Outputs a VCF with the following annotations in the INFO field for tumor and normal:

chr1    12345       .       A       G       .       PASS  tumor_af=0.0;tumor_ac=0;tumor_dp=89;normal_af=0.0196;normal_ac=1;normal_dp=51
chr2    12345       .       A       G,T       .       PASS  tumor_af=0.2,0.2;tumor_ac=2,2;tumor_dp=10;normal_af=0.0,0.0;normal_ac=0,0;normal_dp=10

NOTE: notice that VAFator does not annotate samples in the FORMAT field

How to install

Install from PyPI (pip install vafator) or from bioconda (conda install bioconda::vafator).

How to run

Run as follows:

vafator --input-vcf /path/yo/your.vcf \
--output-vcf /path/yo/your_vafator.vcf \ 
--normal-bams /path/to/your_normal.bam \
--tumor-bams /path/to/your_primary_tumor.bam,/path/to/your_metastasis_tumor.bam

Both tumor and normal BAMs are optional, it can annotate only with the tumor BAMs or with the normal BAMs.

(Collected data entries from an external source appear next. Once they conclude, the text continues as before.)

-- ==== Sys2Proof/Machine/Thermal.lean ====
section
/-! DEFINITION. Temperature: samples, crossings, rates, bands, throttling, the shut-down sequence and the minute records (R39, R427, R443 to R448, R455 to R459). -/

namespace Sys2Proof.Machine

/-! ### Thresholds (Table 15.3) -/

/-- The sensors of a class: 0 controller, 1 flash package, 2 DRAM, 3 bank. -/
def sensorOf (s : State) (cls : Nat) : Sensor :=
  if cls = 0 then s.th.ctrl else if cls = 1 then s.th.flash else if cls = 2 then s.th.dram else s.th.bank

def setSensor (s : State) (cls : Nat) (f : Sensor → Sensor) : State :=
  { s with th :=
    if cls = 0 then { s.th with ctrl := f s.th.ctrl } else if cls = 1 then { s.th with flash := f s.th.flash }
    else if cls = 2 then { s.th with dram := f s.th.dram } else { s.th with bank := f s.th.bank } }

/-- Sensors of a class. -/
def sensorCount (cls : Nat) : Nat := nth [12, 96, 40, 1] cls

/-- The threshold of a class at a level (1 warn, 2 throttle, 3 shut-down), in force now. -/
def threshold (s : State) (cls level : Nat) : Option Int :=
  match cls, level with
  | 0, 1 => some (warnCtrl s)
  | 0, 2 => some (throttleCtrl s)
  | 0, 3 => some 115
  | 1, 1 => some (warnFlash s)
  | 1, 2 => some (throttleFlash s)
  | 1, 3 => some 85
  | 2, 3 => some 95
  | 3, 1 => some 70
  | _, _ => none

/-- The rate-of-rise limit of a class, °C/s. -/
def rateLimit (cls : Nat) : Option Int := if cls = 0 then some 3 else if cls = 1 then some 1 else none

/-- A class is at or above a level's threshold. -/
def atLevel (s : State) (cls level : Nat) : Bool := (threshold s cls level).any (fun t => decide (t ≤ hottest (sensorOf s cls).now))

/-- Some reading is at or above a shut-down threshold. -/
def atShutdown (s : State) : Bool := atLevel s 0 3 || atLevel s 1 3 || atLevel s 2 3

/-- A controller or flash reading is at or above its throttle threshold. -/
def atThrottle (s : State) : Bool := atLevel s 0 2 || atLevel s 1 2

/-! ### Crossings and rates (R427, R443, R445) -/

/-- The first position of a list's highest value. -/
def hottestAt (l : List Int) : Nat := (l.findIdx? (fun x => x == hottest l)).getD 0

/-- A temperature as its two's-complement byte. -/
def tempByte (t : Int) : Nat := (t % 256).toNat

/-- Keep a crossing record (R427): the 64 newest; each raises the event of log C6h (Table 14.14). -/
def keepCrossing (s : State) (cls idx level : Nat) (up : Bool) (reading : Int) : State :=
  let c : Crossing := { cls := cls, idx := idx, level := level, up := up, reading := reading, boot := s.boot.boot, secs := s.time.dtb / 1000000000 }
  raiseAll { s with th := { s.th with crossings := (s.th.crossings ++ [c]).drop (s.th.crossings.length - 63), nCross := s.th.nCross + 1 } } 7 0xC6 0xC6

/-- Whether a level's bit is set in a class's crossings. -/
def Sensor.over (x : Sensor) (level : Nat) : Bool := x.overS.testBit level

/-- Judge one level of a class: upward at or above its threshold, downward at 2 °C or more below. -/
def judgeLevel (s : State) (cls level : Nat) : State :=
  match threshold s cls level with
  | none => s
  | some t =>
    let x := sensorOf s cls
    let r := hottest x.now
    let up := decide (t ≤ r) && !x.over level
    let down := decide (r ≤ t - 2) && x.over level
    if !up && !down then s
    else
      let idx := hottestAt x.now
      let s := setSensor s cls (fun x => { x with overS := if up then x.overS + 2^level else x.overS - 2^level })
      keepCrossing (record s 0x50 [cls, idx, level, bit up, tempByte r] none 0 level) cls idx level up r

/-- Rates of a class: each reading less that of 1 s earlier. -/
def ratesOf (x : Sensor) : List Int := x.now.zipWith (fun a b => a - b) x.prev

/-- Impose one state deeper, to at most PS3 (R455, R456). -/
def imposeDeeper (s : State) : State :=
  refreshPower { s with th := { s.th with imposed := min 3 (s.th.imposed + 1), throttling := true, thrFrom := s.th.thrFrom.or (some s.time.dtb) } }

/-- Judge the rate of a class (R445, R456): recorded and acted on once for each exceedance. -/
def judgeRate (s : State) (cls : Nat) : State :=
  match rateLimit cls with
  | none => s
  | some lim =>
    let x := sensorOf s cls
    let r := ratesOf x
    let beyond := r.any (fun v => decide (lim < v))
    if beyond && !x.exceeding then
      let idx := hottestAt r
      let s := setSensor s cls (fun x => { x with exceeding := true })
      let s := keepCrossing (record s 0x51 [cls, idx, (hottest r).toNat * 10]) cls idx 4 true (x.now.getD idx 0)
      imposeDeeper { s with th := { s.th with
        rateTrips := s.th.rateTrips + 1
        rateHold := modAt s.th.rateHold cls (fun _ => true)
        rateAt := modAt s.th.rateAt cls (fun _ => s.time.dtb) } }
    else if !beyond && x.exceeding then setSensor s cls (fun x => { x with exceeding := false })
    else s

/-! ### Bands and sampling (R444, R446, R448) -/

/-- Lower edges of B1 to B4. -/
def bandEdges : List Int := [5, 30, 55, 75]

/-- The band whose range holds a temperature. -/
def bandAt (t : Int) : Nat := bandEdges.countP (fun e => decide (e ≤ t))

/-- R448: a band is entered upward at its lower edge and left downward 2 °C below it. -/
def bandNext (old : Nat) (t : Int) : Nat := if old ≤ bandAt t then bandAt t else max (bandAt t) (min old (bandAt (t + 1)))

/-- The sampling interval of a class, ms (R446). -/
def sampleInterval (s : State) (cls : Nat) : Nat :=
  let x := sensorOf s cls
  let r := hottest x.now
  let near (level : Nat) (d : Int) : Bool := (threshold s cls level).any (fun t => decide (t - d ≤ r))
  let fast := (rateLimit cls).any (fun l => (ratesOf x).any (fun v => decide (l < 2 * v)))
  if near 3 2 then 1 else if near 2 5 || fast || (cls == 2 && decide (85 ≤ r)) then 10 else 100

/-- A sensor class takes its readings at an instant (R445): those of 1 s earlier are of the newest sample that is so old; where there is none yet the rate is 0. -/
def Sensor.take (x : Sensor) (now : List Int) (t : Nat) : Sensor :=
  let base := (x.hist.filter (fun p => p.1 + 1000000000 ≤ t)).getLast?
  { x with
    now := now, prev := base.elim now (·.2), maxLife := max x.maxLife (hottest now)
    hist := base.toList ++ x.hist.filter (fun p => t < p.1 + 1000000000) ++ [(t, now)] }

/-- A class is to be sampled: its interval has passed since its latest sample (R446). -/
def sampleDue (s : State) (cls : Nat) : Bool :=
  (sensorOf s cls).hist.getLast?.all (fun p => p.1 + nth s.th.sampleMs cls * 1000000 ≤ s.time.dtb)

/-- Take the readings of a class; an offset set since its latest sample comes into force (R414). -/
def takeSample (s : State) (cls : Nat) (now : List Int) : State :=
  let s := setSensor s cls (fun x => x.take now s.time.dtb)
  let s := { s with th := { s.th with
    ctrlUse := if cls = 0 then s.th.ctrlOff else s.th.ctrlUse
    flashUse := if cls = 1 then s.th.flashOff else s.th.flashUse } }
  let h := hottest now
  let th := s.th
  let m := th.minNow
  let th := if cls = 0 then { th with minNow := { m with ctrl := max m.ctrl h } }
    else if cls = 1 then
      let bands := th.bands.zipWith bandNext now
      { th with
        bands := bands, minNow := { m with flash := max m.flash h, band := max m.band (bands.foldl max 0) }
        pkgMax := th.pkgMax.zipWith max now }
    else if cls = 2 then
      { th with
        hot := th.hot.zipWith (fun (b : Bool) (t : Int) => if b then decide (83 < t) else decide (85 ≤ t)) now
        minNow := { m with dram := max m.dram h }
        dchMax := (List.range 4).map (fun j => max (th.dchMax.getD j 0) (hottest ((now.drop (10 * j)).take 10))) }
    else { th with minNow := { m with bank := max m.bank h } }
  { s with th := th }

/-! ### The shut-down sequence (R457, R458) -/

/-- Step 1 and 2 of Table 15.9. -/
def startShutdown (s : State) : State :=
  let s := abandonEntry s .quarantine
  let s := abortErases (updateAna { s with th := { s.th with shut := 1, shutAt := s.time.dtb } })
  if s.md.mode = .service && s.tw.paired then beginDeparture s 4 else s

/-- What a sample at or above a shut-down threshold starts, by mode; in Measure, Recovery and Pairing entered from Recovery the work pauses until every reading is below warn; in a Quarantine of another cause it is recorded as the second (R39), once until then. -/
def actShutdown (s : State) : State :=
  let serving := s.md.mode.operates || (s.md.mode == .pairing && s.md.pairServing)
  let early := s.md.mode == .measure || s.md.mode == .recovery || (s.md.mode == .pairing && !s.md.pairServing)
  if atShutdown s then
    (if serving && s.th.shut == 0 then startShutdown s
     else if early then { s with th := { s.th with paused := true } }
     else if s.md.mode = .quarantine ∧ s.md.qcause ≠ 1 ∧ !s.th.paused then toQuarantine { s with th := { s.th with paused := true } } 1
     else s)
  else if s.th.paused && !anyWarn s then { s with th := { s.th with paused := false } }
  else s

/-- Every controller and flash reading is 3 °C or more below its throttle threshold (R455). -/
def wellBelow (s : State) : Bool := decide (hottest s.th.ctrl.now ≤ throttleCtrl s - 3) && decide (hottest s.th.flash.now ≤ throttleFlash s - 3)

/-- THERMAL_SAMPLE (R443 to R448, R335, R455 to R457): the readings of a class, of its first sensor and the rest, at its interval. -/
def execThermalSample (cls : Nat) (first : Int) (rest : List Int) (s : State) : Host.Outcome State Fault Refusal :=
  let readings := first :: rest
  if 3 < cls || readings.length != sensorCount cls || !s.sup.rails || s.md.mode == .holiday || !sampleDue s cls then .next s
  else
    let before := composite s
    let throttled := (sensorOf s cls).over 2
    let s := takeSample s cls readings
    let s := judgeLevel (judgeLevel (judgeLevel s cls 1) cls 2) cls 3
    let s := if (sensorOf s cls).over 2 && !throttled then
        imposeDeeper { s with th := { s.th with throttles := s.th.throttles + 1 } }
      else s
    let s := judgeRate s cls
    let s := { s with th := { s.th with
      sampleMs := modAt s.th.sampleMs cls (fun _ => sampleInterval s cls)
      hotSince := if atThrottle s then s.th.hotSince.or (some s.time.dtb) else none
      coolSince := if wellBelow s then s.th.coolSince.or (some s.time.dtb) else none
      belowSince := if anyWarn s then none else s.th.belowSince.or (some s.time.dtb) } }
    let s := if anyWarn s && s.sup.test != .idle && s.sup.test != .waiting then abandonTest s else s
    let s := refreshCrit (if composite s = before then s else ccsSet s 9)
    .next (tryTest (actShutdown s))

/-- THROTTLE_DEEPEN (R455): a reading has stayed at or above its throttle threshold for a further 2 s. -/
def execThrottleDeepen (s : State) : Host.Outcome State Fault Refusal :=
  if s.th.throttling && atThrottle s && s.th.hotSince.any (fun t => t + 2000000000 ≤ s.time.dtb) then
    .next (imposeDeeper { s with th := { s.th with hotSince := some s.time.dtb } })
  else .next s

/-- The time throttled ends with the last state imposed. -/
def relaxed (s : State) : State :=
  let ends := s.th.imposed ≤ 1
  refreshPower { s with th := { s.th with
    imposed := s.th.imposed - 1, throttling := !ends, coolSince := some s.time.dtb
    thrNs := if ends then s.th.thrNs + s.th.thrFrom.elim 0 (s.time.dtb - ·) else s.th.thrNs
    thrFrom := if ends then none else s.th.thrFrom } }

/-- THROTTLE_RELAX (R455, R456): 10 s with every reading 3 °C or more below its throttle threshold, and no rate held. -/
def execThrottleRelax (s : State) : Host.Outcome State Fault Refusal :=
  if !wellBelow s || !s.th.coolSince.any (fun t => t + 10000000000 ≤ s.time.dtb) || s.th.imposed == 0 || s.th.rateHold.any id then .next s
  else .next (relaxed s)

/-- RATE_HOLD_END (R456): at least 2 s after the exceedance, with the rate of the class at half its limit or below. -/
def execRateHoldEnd (cls : Nat) (s : State) : Host.Outcome State Fault Refusal :=
  let slow := (rateLimit cls).any (fun l => (ratesOf (sensorOf s cls)).all (fun v => decide (2 * v ≤ l)))
  if slow && s.th.rateHold.getD cls false && nth s.th.rateAt cls + 2000000000 ≤ s.time.dtb then
    .next { s with th := { s.th with rateHold := modAt s.th.rateHold cls (fun _ => false) } }
  else .next s

/-- No pass runs or stands suspended on a die. -/
def diesIdle (s : State) : Bool := s.media.dies.all (fun x => x.2.op.isNone && x.2.claimOp.isNone)

/-- SHUTDOWN_PASS_DEADLINE (R457 steps 3 and 4): the last pass has ended, or 3.0 ms have passed since the sample; passes not ended are aborted; the calendar stops. -/
def execShutdownPassDeadline (s : State) : Host.Outcome State Fault Refusal :=
  if s.th.shut ≠ 1 || (s.time.dtb < s.th.shutAt + 3000000 && !diesIdle s) then .next s
  else
    let s := resetDies s
    .next { s with th := { s.th with shut := 2 }, cal := { s.cal with running := false, claims := [], progs := [] } }

/-- THERMAL_QUARANTINE_ENTRY (R457 step 5, R458): every earlier command has completed, the departure is made, and the flush seal is durable; V is 0. -/
def execThermalQuarantineEntry (shifts : List Nat) (s : State) : Host.Outcome State Fault Refusal :=
  if s.th.shut ≠ 2 || !s.port.cmds.isEmpty || s.tw.departing.isSome then .next s
  else
    let s := makeSeal (checkpoint s) 2 shifts id
    let s := toQuarantine { s with th := { s.th with shutdowns := s.th.shutdowns + 1, belowSince := none } } 1
    let later := s.th.laterCause
    let s := if later = 0 then s else toQuarantine { s with th := { s.th with laterCause := 0 } } later
    .next { s with sup := { s.sup with vigil := 0, first70 := false }, th := { s.th with shut := 0 } }

/-- QUARANTINE_THERMAL_EXIT (R39, R458): every sensor has read below warn for 60 s; Recovery runs over the landed records. -/
def execQuarantineThermalExit (s : State) : Host.Outcome State Fault Refusal :=
  if s.md.mode ≠ .quarantine || s.md.qcause ≠ 1 || !s.th.belowSince.any (fun t => t + 60000000000 ≤ s.time.dtb) then .next s
  else
    let s := { s with
      media := mediaAtMeasure s.media false
      md := { s.md with recoveryAt := s.time.dtb } }
    .next (toMode (startCalendar s) .recovery)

If more than one BAM is provided for either the tumor or the normal then the annotations are calculated across all BAMs and for also each of them separately (eg: tumor_af provides the allele frequency across all tumor BAMs, tumor_af_1 and tumor_af_2 provide the allele frequency on the first and second BAM respectively).

Also, a --prefix parameter can be used to run VAFator multiple times over the same VCF without overwriting its annotations. For instance, first vafator [...] --prefix primary --tumor-bams /path/to/your_primary_tumor.bam and then vafator [...] --prefix metastasis --tumor-bams /path/to/your_metastasis_tumor.bam.

Use the parameters --mapping-quality and --base-call-quality to define the minimum quality values for each read. All reads with quality values velow these thresholds will be filtered out.

Overlapping reads from read pairs are not double counted. The read with the highest base call quality is chosen.

Filter for multi-allelic variants

Multi-allelic variants are those that have more than one alternative allele (e.g.: A>C,G). This tool allows to select the allele with the highest allele frequency and filter out the lower frequency allele.

Run as follows:

multiallelics-filter --input-vcf /path/to/your_vafator.vcf \
--output-vcf /path/to/your_vafator_filtered.vcf \
--tumor-sample-name <SAMPLE> 

The above will look for the annotation <SAMPLE>_af and for multi-allelic variants it will filter out those with lower frequencies. Beware, that if the multi-allelic variants are split into more than one line in the VCF nothing will be filtered out.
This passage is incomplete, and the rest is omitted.